Pense nisso. Em vez de um jogador como o arma principal ter que constantemente coordenar, lembrar os outros de seus horários, ou se preocupar com rotinas básicas, ele pode focar totalmente em ler o jogo do adversário, em prever a economia inimiga, em encontrar a falha na defesa. A estrutura carrega o peso do mundano, liberando o talento para brilhar no extraordinário. É um equilíbrio delicadíssimo, e pelo visto, o NRG encontrou a dosagem certa. Você pode ver isso nas atuações: jogadas individuais brilhantes não parecem surgir do nada; elas emergem organicamente do fluxo do time, como o ápice de uma jogada coletiva bem ensaiada.
O Desafio MIBR: Mais do que um Jogo
O próximo capítulo, contra a MIBR, é carregado de camadas. Não é só Bonkar contra Verno, seu ex-pupilo.

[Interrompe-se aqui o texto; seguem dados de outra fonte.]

/-! ### Frames that arrive (chapters 3 to 5) -/

/-- FRAME_ARRIVAL (R22, R55, R123, R127, R345): a posted request that crosses no 4 KiB boundary is looked up at once, but for a
write of the register space or an instance's BAR0 behind such a request of its port that waits; a non-posted
one reserves its completion cells first, under a new tag record, and waits at its ingress where the reserve has no room or an
earlier one waits. Waiting requests go on (R55, R101, R227, R465): a granted reservation is held under a tag record as the
request arrives; a granted proxy or originated tag is a free one of its requester ID, and the request is queued under it; a
frame of the part's own that waits first for its pool is admitted once it has room. -/
def Obligations.Admission : Prop :=
  (∀ (s : State) (n : Nat) (t : Tlp) (whole : Bool), n < 64 → s.alive = true → (s.port n).up = true → t.crosses = false →
      t.poison = false → t.isCpl = false → ∀ l u, s.entry n t whole = (l, u) →
      (t.posted = true → u.keepsTurn l = false → ∀ v, v = (u.arrive l false).updateXoff → v.undef = none →
        exec (.frameArrival n t whole none) s = .next v) ∧
      (t.posted = true → u.keepsTurn l = true → s.undef = none → Does (.frameArrival n t whole none) s fun v =>
        v.sw.waiting = s.sw.waiting ++ [{ frame := l, need := .reservation, copies := [] }] ∧
        v.sw.frames = s.sw.frames ∧ v.sw.copies = s.sw.copies ∧ v.vault = s.vault) ∧
      (t.nonPosted = true → u.reserveQueue n = false → t.reserve ≤ u.poolFree .completion → ∃ f w, u.reserveFor l = some (f, w) ∧ ∃ r,
        w.sw.tags = s.sw.tags ++ [r] ∧ r.reserved = t.reserve ∧ r.reqId = t.reqId ∧ r.tag = t.tag ∧ r.ingress = n ∧
        r.epoch = (s.port n).epoch ∧ f.record = some r.id ∧
        ((w.arrive f false).updateXoff.undef = none →
          exec (.frameArrival n t whole none) s = .next (w.arrive f false).updateXoff)) ∧
      (t.nonPosted = true → (u.reserveQueue n = true ∨ u.poolFree .completion < t.reserve) → s.undef = none →
        Does (.frameArrival n t whole none) s fun v => v.sw.waiting = s.sw.waiting ++ [{ frame := l, need := .reservation, copies := [] }] ∧
          v.sw.tags = s.sw.tags ∧ v.sw.frames = s.sw.frames ∧ v.sw.copies = s.sw.copies ∧ v.vault = s.vault)) ∧
  (∀ (s : State) (n : Nat),
      (n < 89 → (s.firstWait fun w => w.need == .reservation && w.frame.ingress == n) = none →
        exec (.reservationGranted n) s = .next s) ∧
      (n < 89 → ∀ w, (s.firstWait fun w => w.need == .reservation && w.frame.ingress == n) = some w →
        (s.poolFree .completion < w.frame.tlp.reserve → exec (.reservationGranted n) s = .next s) ∧
        (∀ f u, (s.unwait w).reserveFor w.frame = some (f, u) →
          w.frame.tlp.reserve ≤ s.poolFree .completion →
          (w.frame.tlp.nonPosted = true → (∃ r ∈ u.sw.tags, f.record = some r.id ∧ r.reserved = w.frame.tlp.reserve) ∧
            u.sw.waiting = s.sw.waiting.erase w) ∧
          (w.copies = [] → ∀ v, v = (State.freeTurns u.sw.waiting.length n (u.arrive f false)).updateXoff → v.undef = none →
            exec (.reservationGranted n) s = .next v) ∧
          (∀ c cs, w.copies = c :: cs → w.frame.origin ≠ .device → ∀ v, v = (u.fabricPass f c.dstFid c.dest).updateXoff →
            v.undef = none → exec (.reservationGranted n) s = .next v)) ∧
        (∀ c cs, w.copies = c :: cs → w.frame.origin = .device → w.frame.tlp.reserve ≤ s.poolFree .completion →
          exec (.reservationGranted n) s = .next ((s.unwait w).resumeOwn w.frame c false))) ∧
      (n < 72 → s.shut n = false →
        (∀ w, (s.firstWait fun w => w.need == .proxyTag && w.copies.any fun c => c.egress == n) = some w → w.frame.pool ≠ .management →
          ∀ c cs, w.copies = c :: cs → c.egress = n → c.frame = w.frame.id → w.frame.live = false →
          (∃ g, g ≠ 0 ∧ g < 2 ^ s.tagBits n ∧ g ∉ s.usedTags (c.newReqId.getD w.frame.tlp.reqId)) →
          Does (.proxyTagGranted n) s fun v => v.carriesTo n fun f x => f.tlp = w.frame.tlp ∧
            ∃ g : BitVec 14, x.newTag = some g ∧ g ≠ 0 ∧ g.toNat ∉ s.usedTags (c.newReqId.getD w.frame.tlp.reqId)) ∧
        (∀ w, (s.firstWait fun w => w.need == .originatedTag && w.copies.any fun c => c.egress == n) = some w →
          ∀ c cs, w.copies = c :: cs → c.egress = n → c.frame = w.frame.id → w.frame.live = false →
          (∀ o, s.ownerOf c.dstFid c.dest = some o → w.frame.part = some o) →
          behindOf (s.sw.waiting.takeWhile fun x => x.frame.id != w.frame.id) w.frame c = false →
          (∃ g, g ≠ 0 ∧ g < 2 ^ s.tagBits n ∧ g ∉ s.usedTags w.frame.tlp.reqId) →
          Does (.originatedTagGranted n) s fun v => v.carriesTo n fun f _ => f.tlp = { w.frame.tlp with tag := f.tlp.tag } ∧
            f.tlp.tag ≠ 0 ∧ f.tlp.tag.toNat ∉ s.usedTags w.frame.tlp.reqId)) ∧
      (∀ w rest, s.sw.waiting = w :: rest → w.need = .pool → w.frame.tlp.cells ≤ s.poolFree w.frame.pool →
        ∀ c cs, w.copies = c :: cs → c.frame = w.frame.id →
        c.newTag = none → w.frame.tlp.posted = true → w.frame.live = false → s.shut c.egress = false →
        Does .poolSpaceGranted s fun v => v.sw.waiting = rest ∧ v.carriesTo c.egress fun f _ => f.tlp = w.frame.tlp))
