@[simp] theorem State.timerExpiry_vault (s : State) (n : Nat) (c : Nat) :
    (State.timerExpiry s n c).vault = s.vault := by simp [State.timerExpiry]

@[simp] theorem State.offGates_vault (s : State) (n : Nat) :
    (State.offGates s n).vault = s.vault := by
  unfold State.offGates
  (repeat' split) <;> simp

@[simp] theorem State.cardGone_vault (s : State) (n : Nat) :
    (State.cardGone s n).vault = s.vault := by simp [State.cardGone]

@[simp] theorem State.cardIn_vault (s : State) (n : Nat) :
    (State.cardIn s n).vault = s.vault := by simp [State.cardIn]

@[simp] theorem State.rampEnd_vault (s : State) (n : Nat) (c : Nat) :
    (State.rampEnd s n c).vault = s.vault := by simp [State.rampEnd]

@[simp] theorem State.pgLost_vault (s : State) (n : Nat) (c : Nat) :
    (State.pgLost s n c).vault = s.vault := by simp [State.pgLost]

@[simp] theorem State.pgGood_vault (s : State) (n : Nat) (c : Nat) :
    (State.pgGood s n c).vault = s.vault := by simp [State.pgGood]

@[simp] theorem State.perstRelease_vault (s : State) (n : Nat) :
    (State.perstRelease s n).vault = s.vault := by
  unfold State.perstRelease
  (repeat' split) <;> simp

@[simp] theorem State.startRamps_vault (s : State) (n : Nat) :
    (State.startRamps s n).vault = s.vault := by
  unfold State.startRamps
  dsimp only
  (repeat' split) <;> simp [vault_foldl]

@[simp] theorem State.insertion_vault (s : State) (n : Nat) :
    (State.insertion s n).vault = s.vault := by
  unfold State.insertion
  (repeat' split) <;> simp

@[simp] theorem State.slotRetry_vault (s : State) (n : Nat) :
    (State.slotRetry s n).vault = s.vault := by simp [State.slotRetry]

@[simp] theorem State.windowClose_vault (s : State) (n : Nat) :
    (State.windowClose s n).vault = s.vault := by
  unfold State.windowClose
  (repeat' split) <;> simp

@[simp] theorem State.slotStart_vault (s : State) (n : Nat) :
    (State.slotStart s n).vault = s.vault := by simp [State.slotStart]

@[simp] theorem State.spvApply_vault (s : State) (x1 : SpvEvent) :
    (State.spvApply s x1).vault = s.vault := by
  unfold State.spvApply
  (repeat' split) <;> simp

@[simp] theorem State.spvEvent_vault (s : State) (e : SpvEvent) :
    (State.spvEvent s e).vault = s.vault := by simp [State.spvEvent]

@[simp] theorem State.writeSlotCtl_vault (s : State) (n : Nat) (on : Bool) :
    (State.writeSlotCtl s n on).vault = s.vault := by simp [State.writeSlotCtl]

@[simp] theorem State.writeForce_vault (s : State) (n : Nat) (c : Nat) (on : Bool) :
    (State.writeForce s n c on).vault = s.vault := by simp [State.writeForce]

@[simp] theorem State.writeChCtl_vault (s : State) (n : Nat) (c : Nat) (a : Nat) (v : W32) :
    (State.writeChCtl s n c a v).vault = s.vault := by simp [State.writeChCtl]

@[simp] theorem State.histClear_vault (s : State) (u : Nat) :
    (State.histClear s u).vault = s.vault := by
  unfold State.histClear
  dsimp only
  (repeat' split) <;> simp [vault_foldl]

@[simp] theorem State.histSnap_vault (s : State) (units : Nat) (clear : Bool) :
    (State.histSnap s units clear).vault = s.vault := by
  unfold State.histSnap
  dsimp only
  (repeat' split) <;> simp [vault_foldl]

@[simp] theorem State.histConfig_vault (s : State) (u : Nat) (base : Bool) (v : Nat) :
    (State.histConfig s u base v).vault = s.vault := by simp [State.histConfig]

@[simp] theorem State.samplerCtl_vault (s : State) (k : Nat) (v : Nat) :
    (State.samplerCtl s k v).vault = s.vault := by simp [State.samplerCtl]

@[simp] theorem State.modSampler_vault (s : State) (k : Nat) (f : Sampler → Sampler) :
    (State.modSampler s k f).vault = s.vault := by simp [State.modSampler]

@[simp] theorem State.samplerN_vault (s : State) (k : Nat) (n : Nat) :
    (State.samplerN s k n).vault = s.vault := by simp [State.samplerN]

@[simp] theorem State.isolateExit_vault (s : State) :
    (State.isolateExit s).vault = s.vault := by simp [State.isolateExit]

@[simp] theorem State.armInject_vault (s : State) (type : Nat) (port : Nat) (count : Nat) :
    (State.armInject s type port count).vault = s.vault := by simp [State.armInject]

@[simp] theorem State.writeInject_vault (s : State) (a : Nat) (v : W32) :
    (State.writeInject s a v).vault = s.vault := by simp [State.writeInject]

@[simp] theorem State.evict_vault (s : State) (v : Frame) :
    (State.evict s v).vault = s.vault := by
  unfold State.evict
  dsimp only
  (repeat' split) <;> simp [vault_foldl]

@[simp] theorem State.shrinkLive_vault (x0 : Nat) (x1 : State) :
    (State.shrinkLive x0 x1).vault = x1.vault := by
  induction x0 generalizing x1 with
  | zero => rfl
  | succ n ih => unfold State.shrinkLive; (repeat' (first | (simp [vault_foldl, vault_foldl_fst, vault_foldl_snd, *]; done) | split | (refine vault_snd (by assumption) ?_) | (refine vault_fst (by assumption) ?_) | simp [vault_foldl, vault_foldl_fst, vault_foldl_snd, *]))

@[simp] theorem State.livePool_vault (s : State) (cells : Nat) :
    (State.livePool s cells).vault = s.vault := by simp [State.livePool]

É um teste direto de filosofia. A MIBR, especialmente com Verno em forma, representa um estilo mais fluido, intuitivo e agressivo, muito baseado no momento e na confiança individual. É, de certa forma, o antípoda da abordagem metódica do NRG. Qual estilo prevalecerá? O sistema ou a inspiração?
Bonkar, é claro, acredita piamente em seu método, mas seu respeito pelo adversário é palpável. "Eles são incríveis em criar caos e se aproveitar dele", admitiu. "Verno sempre teve esse faro para jogadas imprevisíveis. Nosso trabalho será impor nossa estrutura sobre esse caos. Não podemos deixar o jogo se tornar uma série de 1v1s ou de situações aleatórias. Temos que forçá-los a jogar nosso jogo."
E o que isso significa, "jogar nosso jogo"? Para o NRG, significa controle. Controle do ritmo, controle do espaço, controle das economias. É um jogo de xadrez de alta velocidade. Cada rodada é uma minuciosa acumulação de pequenas vantagens – um drone destruído aqui, uma informação obtida ali, um utilitário forçado acolá – que, no aggregate, se transformam em rounds vencidos. É um estilo que pode não ser o mais espetacular para o espectador casual, mas é profundamente eficaz e, para os puristas táticos, belíssimo de se observar.
O que me fascina nesse confronto é justamente essa dicotomia. Verno, o jogador que Bonkar ajudou a moldar, agora é a principal ameaça ao seu sistema. Ele conhece os processos, entende a mentalidade. Será que ele encontrou as brechas? Ou será que o sistema, justamente por ter sido construído com a ajuda de insights de alguém como ele, é à prova de falhas? A preparação para esse jogo específico deve ter sido uma das mais complexas da carreira de Bonkar. Como você prepara regras para alguém que sabe todas as suas regras?
"É um quebra-cabeça diferente", disse Bonkar, com um sorriso que misturava apreensão e excitação. "Mas é por isso que competimos. Você sempre quer testar suas ideias contra as melhores, e contra aqueles que mais te entendem. Não há desculpas depois."
Enquanto a data do confronto se aproxima, a atmosfera no acampamento do NRG é descrita como de "foco tranquilo". Não há histeria, nem discursos motivacionais bombásticos. Há, sim, longas sessões de revisão de VODs, debates técnicos sobre posicionamentos específicos de pixels em certos mapas, e muitos, muitos cenários sendo repetidos no servidor de treino. É o trabalho invisível, a parte menos glamorosa do esporte de elite, que raramente aparece nas câmeras. Mas é esse trabalho que, na visão de Bonkar, constrói a resiliência necessária para os momentos de maior pressão. O que está em jogo contra a MIBR não é apenas uma vaga na final do chave superior de Paris. É a validação de uma filosofia inteira de como se constrói uma equipe campeã.